━━ RECORDS FOR THIS EXERCISE

-- ==== Sys2Proof/Laws/Arithmetic.lean ====
section
/-! SUPPORT. The adder, the subtractor and the shifts in plain arithmetic (40_group0_accumulator.md R131, R140,
41_group1_shifts.md R161 to R167). -/

namespace Sys2Proof.Machine

open Config (ArithResult)

/-- The top bit of a bit pattern as a fact about its signed value. -/
theorem msb_iff_toInt_neg {n : Nat} (v : BitVec n) : v.msb = true ↔ v.toInt < 0 := by
  rw [BitVec.msb_eq_toInt]
  simp

/-- Signed overflow of a sum, by the signs of the addends and of the truncated sum. -/
theorem signedOverflow_iff {n : Nat} (hn : 0 < n) (a m r : BitVec n) (c : Bool)
    (hr : r.toNat = (a.toNat + m.toNat + c.toNat) % 2 ^ n) :
    ((a ^^^ r) &&& (m ^^^ r)).msb = true ↔ SignedOverflow n (a.toInt + m.toInt + c.toNat) := by
  obtain ⟨k, rfl⟩ : ∃ k, n = k + 1 := ⟨n - 1, by omega⟩
  have ha := a.isLt
  have hm := m.isLt
  have hrl := r.isLt
  have hc : c.toNat ≤ 1 := Bool.toNat_le c
  rw [BitVec.msb_and, BitVec.msb_xor, BitVec.msb_xor]
  simp only [SignedOverflow, BitVec.toInt_eq_msb_cond, BitVec.msb_eq_decide, Nat.add_sub_cancel, decide_eq_true_eq]
  have hp : (2 : Nat) ^ (k + 1) = 2 ^ k + 2 ^ k := by ring
  have hp' : ((2 : Int) ^ k) = ((2 ^ k : Nat) : Int) := by norm_cast
  rw [hp] at ha hm hrl
  rw [hp] at hr
  rw [hp']
  generalize 2 ^ k = p at *
  generalize a.toNat = x at *
  generalize m.toNat = y at *
  generalize r.toNat = z at *
  generalize c.toNat = q at *
  have : x + y + q < p + p ∧ z = x + y + q ∨ p + p ≤ x + y + q ∧ z = x + y + q - (p + p) := by
    rcases Nat.lt_or_ge (x + y + q) (p + p) with h | h
    · exact .inl ⟨h, by rw [hr, Nat.mod_eq_of_lt h]⟩
    · refine .inr ⟨h, ?_⟩
      rw [hr, Nat.mod_eq_sub_mod h, Nat.mod_eq_of_lt (by omega)]
  by_cases h1 : p ≤ x <;> by_cases h2 : p ≤ y <;> by_cases h3 : p ≤ z <;> simp [h1, h2, h3] <;> omega

/-- What `AddCore` computes (R131). -/
theorem adds_addCore {n : Nat} (hn : 0 < n) (f : Flags) (a m : BitVec n) (c : Bool) :
    Adds f (f.setArith (addCore a m c)) a m (addCore a m c).result c := by
  have hr : (addCore a m c).result.toNat = (a.toNat + m.toNat + c.toNat) % 2 ^ n := BitVec.toNat_ofNat _ _
  exact ⟨hr, msb_eq_topBit _, beq_zero_eq_isZero _, rfl, rfl, by simp [Flags.setArith, addCore],
    signedOverflow_iff hn a m _ c hr⟩

/-- The signed value of a complement. -/
theorem toInt_not {n : Nat} (hn : 0 < n) (m : BitVec n) : (~~~m).toInt = -m.toInt - 1 := by
  have hm := m.isLt
  obtain ⟨k, rfl⟩ : ∃ k, n = k + 1 := ⟨n - 1, by omega⟩
  have hp : (2 : Nat) ^ (k + 1) = 2 ^ k + 2 ^ k := by ring
  simp only [BitVec.toInt_eq_msb_cond, BitVec.msb_eq_decide, BitVec.toNat_not, Nat.add_sub_cancel, decide_eq_true_eq]
  rw [hp] at hm ⊢
  generalize (2 : Nat) ^ k = p at *
  split_ifs <;> omega

/-- What a subtraction through the adder computes (R131, R140). -/
theorem subtracts_subCore {n : Nat} (hn : 0 < n) (f : Flags) (a m : BitVec n) (c : Bool) :
    Subtracts f (f.setArith (subCore a m c)) a m (subCore a m c).result c := by
  obtain ⟨hr, h1, h2, h3, h4, h5, h6⟩ := adds_addCore hn f a (~~~m) c
  have hm := m.isLt
  have hc : c.toNat ≤ 1 := Bool.toNat_le c
  have hnot : (~~~m).toNat = 2 ^ n - 1 - m.toNat := BitVec.toNat_not
  refine ⟨?_, h1, h2, h3, h4, ?_, ?_⟩
  · have hcast : ((2 ^ n - 1 - m.toNat : Nat) : Int) = 2 ^ n - 1 - m.toNat := by
      push_cast [show m.toNat ≤ 2 ^ n - 1 by omega, Nat.one_le_two_pow]
      ring
    rw [subCore, hr, hnot]
    push_cast
    rw [hcast, ← Int.sub_emod_right]
    congr 1
    ring
  · rw [hnot] at h5
    exact h5.trans (by omega)
  · rw [toInt_not hn, show a.toInt + (-m.toInt - 1) + (c.toNat : Int) = a.toInt - m.toInt - (1 - c.toNat) by ring] at h6
    exact h6

/-- A subtraction without borrow is the difference (40_group0_accumulator.md R139). -/
theorem subCore_result {n : Nat} (a m : BitVec n) : (subCore a m true).result = a - m := by
  have hm := m.isLt
  apply BitVec.eq_of_toNat_eq
  rw [subCore, addCore, BitVec.toNat_sub, BitVec.toNat_ofNat, BitVec.toNat_not]
  congr 1
  simp only [Bool.toNat_true]
  omega

/-- Z of a subtraction without borrow says that the two are equal (R139). -/
theorem subCore_zero {n : Nat} (a m : BitVec n) : (subCore a m true).zero = true ↔ a = m := by
  rw [show (subCore a m true).zero = ((subCore a m true).result == 0) from rfl, subCore_result, beq_iff_eq]
  constructor
  · intro h
    have := BitVec.sub_add_cancel a m
    rw [h] at this
    simpa using this.symm
  · rintro rfl
    simp

end Sys2Proof.Machine
end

━━━━

INSTRUCTIONS TO FOLLOW: The expected output is exactly the lines of the listing above between the line holding "BitVec.toNat_not, Nat.add_sub_cancel, decide_eq_true_eq]" and the line holding "(R131, R140). -/", inclusive.

SOLUTION TO THE PROBLEM:
  simp only [BitVec.toInt_eq_msb_cond, BitVec.msb_eq_decide, BitVec.toNat_not, Nat.add_sub_cancel, decide_eq_true_eq]
  rw [hp] at hm ⊢
  generalize (2 : Nat) ^ k = p at *
  split_ifs <;> omega

/-- What a subtraction through the adder computes (R131, R140). -/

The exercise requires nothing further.